RTX 4090 with cuda 11.6.
Btw, I also failed to build dflex
on A100.
After changing my cuda to 11.7, the problem still exists. RTX 3060 with cuda 11.7, pytorch 1.11.0
same issue here window11 CUDA12.2 python3.8 torch2.2.0
The issue is because this line here assumes the minimum compute capability is 35 https://github.com/NVlabs/DiffRL/blob/a4c0dd1696d3c3b885ce85a3cb64370b580cb913/dflex/dflex/adjoint.py#L1860-L1861 However after Cuda12, the minimum support version is 50: https://forums.developer.nvidia.com/t/nvcc-fatal-unsupported-gpu-architecture-compute-35/247815
I solve the issue after chance this line to:
cuda_flags = ['-gencode=arch=compute_86,code=compute_86']

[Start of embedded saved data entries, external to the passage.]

-- ==== Sys2Proof/Laws/Ops.lean ====
section
/-! SUPPORT. What each shared operation can do, said once: sequencing, the channels, allocation, and the steps common to
every command. -/

namespace Sys2Proof.Machine

/-! ## Sequencing -/

@[simp] theorem ok_bind {α β : Type} (a : α) (f : α → Result β) : (Result.ok a).bind f = f a := rfl
@[simp] theorem raised_bind {α β : Type} (b : BlockFault) (s : State) (f : α → Result β) :
    (Result.raised b s : Result α).bind f = .raised b s := rfl
@[simp] theorem refused_bind {α β : Type} (r : Refusal) (f : α → Result β) :
    (Result.refused r : Result α).bind f = .refused r := rfl
@[simp] theorem stuck_bind {α β : Type} (x : Fault) (f : α → Result β) :
    (Result.stuck x : Result α).bind f = .stuck x := rfl

theorem bind_assoc {α β γ : Type} (r : Result α) (f : α → Result β) (g : β → Result γ) :
    (r.bind f).bind g = r.bind fun a => (f a).bind g := by cases r <;> rfl

theorem bind_eq_ok {α β : Type} {r : Result α} {f : α → Result β} {b : β} :
    r.bind f = .ok b ↔ ∃ a, r = .ok a ∧ f a = .ok b := by cases r <;> simp

theorem bind_eq_raised {α β : Type} {r : Result α} {f : α → Result β} {x : BlockFault} {t : State} :
    r.bind f = .raised x t ↔ r = .raised x t ∨ ∃ a, r = .ok a ∧ f a = .raised x t := by cases r <;> simp

theorem bind_eq_stuck {α β : Type} {r : Result α} {f : α → Result β} {x : Fault} :
    r.bind f = .stuck x ↔ r = .stuck x ∨ ∃ a, r = .ok a ∧ f a = .stuck x := by cases r <;> simp

theorem bind_eq_refused {α β : Type} {r : Result α} {f : α → Result β} {x : Refusal} :
    r.bind f = .refused x ↔ r = .refused x ∨ ∃ a, r = .ok a ∧ f a = .refused x := by cases r <;> simp

/-! ## The channels -/

theorem bitsLeft_eq (s : State) : bitsLeft s = (unread s).length := by simp [bitsLeft, unread]

theorem unread_advance (n : Nat) (s : State) : unread (advance n s) = (unread s).drop n := by
  simp [unread, advance, List.drop_drop]

/-- `InRead(n)` on at least `n` bits (R63). -/
theorem inRead_append {n : Nat} {s : State} {q rest : List Bool} (h : unread s = q ++ rest) (hn : q.length = n) :
    inRead n s = some (valMSB q, advance n s) := by
  subst hn
  simp [inRead, bitsLeft_eq, h]

/-- `InRead(n)` on fewer than `n` bits is `EOS_SIGNAL` (R64). -/
theorem inRead_short {n : Nat} {s : State} (h : (unread s).length < n) : inRead n s = none := by
  simp [inRead, bitsLeft_eq, h]

/-- `InRead(n)` takes exactly `n` bits off the front, or signals the end (R63, R64). -/
theorem inRead_cases (n : Nat) (s : State) :
    (inRead n s = none ∧ (unread s).length < n) ∨
    ∃ q, q.length = n ∧ unread s = q ++ unread (advance n s) ∧ inRead n s = some (valMSB q, advance n s) := by
  by_cases h : (unread s).length < n
  · exact .inl ⟨inRead_short h, h⟩
  · refine .inr ⟨(unread s).take n, by simp; omega, ?_, ?_⟩
    · rw [unread_advance, List.take_append_drop]
    · exact inRead_append (rest := (unread s).drop n) (by rw [List.take_append_drop]) (by simp; omega)

/-- What a write to an open channel does (R66, R67). -/
theorem outBits_open {s : State} (q : List Bool) (h : s.output.closed = false) :
    outBits q s = .ok { s with output := ⟨s.output.bits ++ q, false⟩ } := by
  unfold outBits
  split
  · subst_vars
    cases s with | mk => rename_i out _ _ _; cases out; simp_all
  · simp [h]

/-- A write appends and nothing else; it is refused only of a closed channel and a non-empty sequence (R66, R67). -/
theorem outBits_cases (q : List Bool) (s : State) :
    (outBits q s = .ok { s with output := ⟨s.output.bits ++ q, s.output.closed⟩ } ∧
      (q = [] ∨ s.output.closed = false)) ∨
    (outBits q s = .refused .writeToClosedOutput ∧ q ≠ [] ∧ s.output.closed = true) := by
  cases hc : s.output.closed
  · exact .inl ⟨outBits_open q hc, .inr rfl⟩
  · by_cases hq : q = []
    · left
      subst hq
      refine ⟨?_, .inl rfl⟩
      cases s with | mk => rename_i out _ _ _; cases out; simp_all [outBits]
    · right; simp [outBits, hq, hc]

theorem outBits_nil (s : State) : outBits [] s = .ok s := by simp [outBits]

/-- Closing an open channel (R68). -/
theorem outClose_open {s : State} (h : s.output.closed = false) :
    outClose s = .ok { s with output :=
      ⟨s.output.bits ++ List.replicate (padCount s.output.bits.length) false, true⟩ } := by
  simp [outClose, h, Config.padBit]

/-! ## Allocation -/

/-- Allocating a node while the store has room (R130, R152). -/
theorem alloc_room {s : State} (nd : Node) (h : s.ncount.val < 513) :
    alloc nd s = .ok (⟨s.ncount.val, h⟩,
      { s with node := s.node.set s.ncount.val nd, ncount := ⟨s.ncount.val + 1, by omega⟩ }) := by
  simp [alloc, h]

/-- Allocation writes the entry at `NCOUNT` and counts it; only a full store stops it. -/
theorem alloc_cases (nd : Node) (s : State) :
    (∃ h : s.ncount.val < 513, alloc nd s = .ok (⟨s.ncount.val, h⟩,
      { s with node := s.node.set s.ncount.val nd, ncount := ⟨s.ncount.val + 1, by omega⟩ })) ∨
    (s.ncount.val = 513 ∧ alloc nd s = .stuck .nodeStoreFull) := by
  by_cases h : s.ncount.val < 513
  · exact .inl ⟨h, alloc_room nd h⟩
  · exact .inr ⟨by omega, by simp [alloc, h]⟩

/-! ## The common steps -/

theorem ready_not_ignored {s : State} (h : Ready s) : ignores s = false := by
  obtain ⟨⟨hb, -, -⟩, he⟩ := h
  simp [ignores, hb, State.errf, he]

theorem ignored_of_fault {s : State} (h : s.err.code ≠ 0) : ignores s = true := by
  have h' : ¬ s.err.code = 0#4 := h
  simp [ignores, State.errf, h']

/-- A command on a ready block whose checks pass is its body, accepted and ended (R212 to R214). -/
theorem runCommand_ready {n : Needs} {body : State → Result State} {s : State} (h : Ready s)
    (hn : failedNeed n s = none) : runCommand n body s = finish (body (accept s)) := by
  have : failedNeed n (accept s) = none := by simpa [failedNeed] using hn
  simp [runCommand, ready_not_ignored h, this]

/-- A command on a ready block whose checks fail raises `BAD_SEQUENCE` (R213). -/
theorem runCommand_failed {n : Needs} {body : State → Result State} {s : State} {f : BlockFault} (h : Ready s)
    (hn : failedNeed n s = some f) : runCommand n body s = .next (enterFault f (accept s)) := by
  have : failedNeed n (accept s) = some f := by simpa [failedNeed] using hn
  simp [runCommand, ready_not_ignored h, this]

/-- A command on a busy or faulted block is ignored (R31, R236, R264). -/
theorem runCommand_ignored {n : Needs} {body : State → Result State} {s : State} (h : ignores s = true) :
    runCommand n body s = .next s := by simp [runCommand, h]

/-- Everything a command can do. -/
theorem runCommand_cases (n : Needs) (body : State → Result State) (s : State) :
    (ignores s = true ∧ runCommand n body s = .next s) ∨
    (ignores s = false ∧ ∃ f, failedNeed n s = some f ∧ runCommand n body s = .next (enterFault f (accept s))) ∨
    (ignores s = false ∧ failedNeed n s = none ∧ runCommand n body s = finish (body (accept s))) := by
  have e : failedNeed n (accept s) = failedNeed n s := by simp [failedNeed]
  cases hi : ignores s
  · cases hf : failedNeed n s with
    | none => right; right; simp [runCommand, hi, e, hf]
    | some f => right; left; simp [runCommand, hi, e, hf]
  · left; simp [runCommand, hi]

/-- How a command that answers a next state ended (R214, R232). -/
theorem finish_eq_next {r : Result State} {t : State} :
    finish r = .next t ↔ (∃ s, r = .ok s ∧ t = complete s) ∨ ∃ f s, r = .raised f s ∧ t = enterFault f s := by
  cases r <;> simp [finish, eq_comm]

end Sys2Proof.Machine
end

I'm using CUDA12.2 and pytorch2.3.1 with RTX3060 on Ubuntu20.04 LST
I Found this link is also helpful https://stackoverflow.com/questions/68496906/pytorch-installation-for-different-cuda-architectures
I installed the pytorch using
conda install pytorch==1.13.1 torchvision==0.14.1 torchaudio==0.13.1 pytorch-cuda=11.7 -c pytorch -c nvidia
in the cuda12.2, NVIDIA 4090, ubuntu20.04 system.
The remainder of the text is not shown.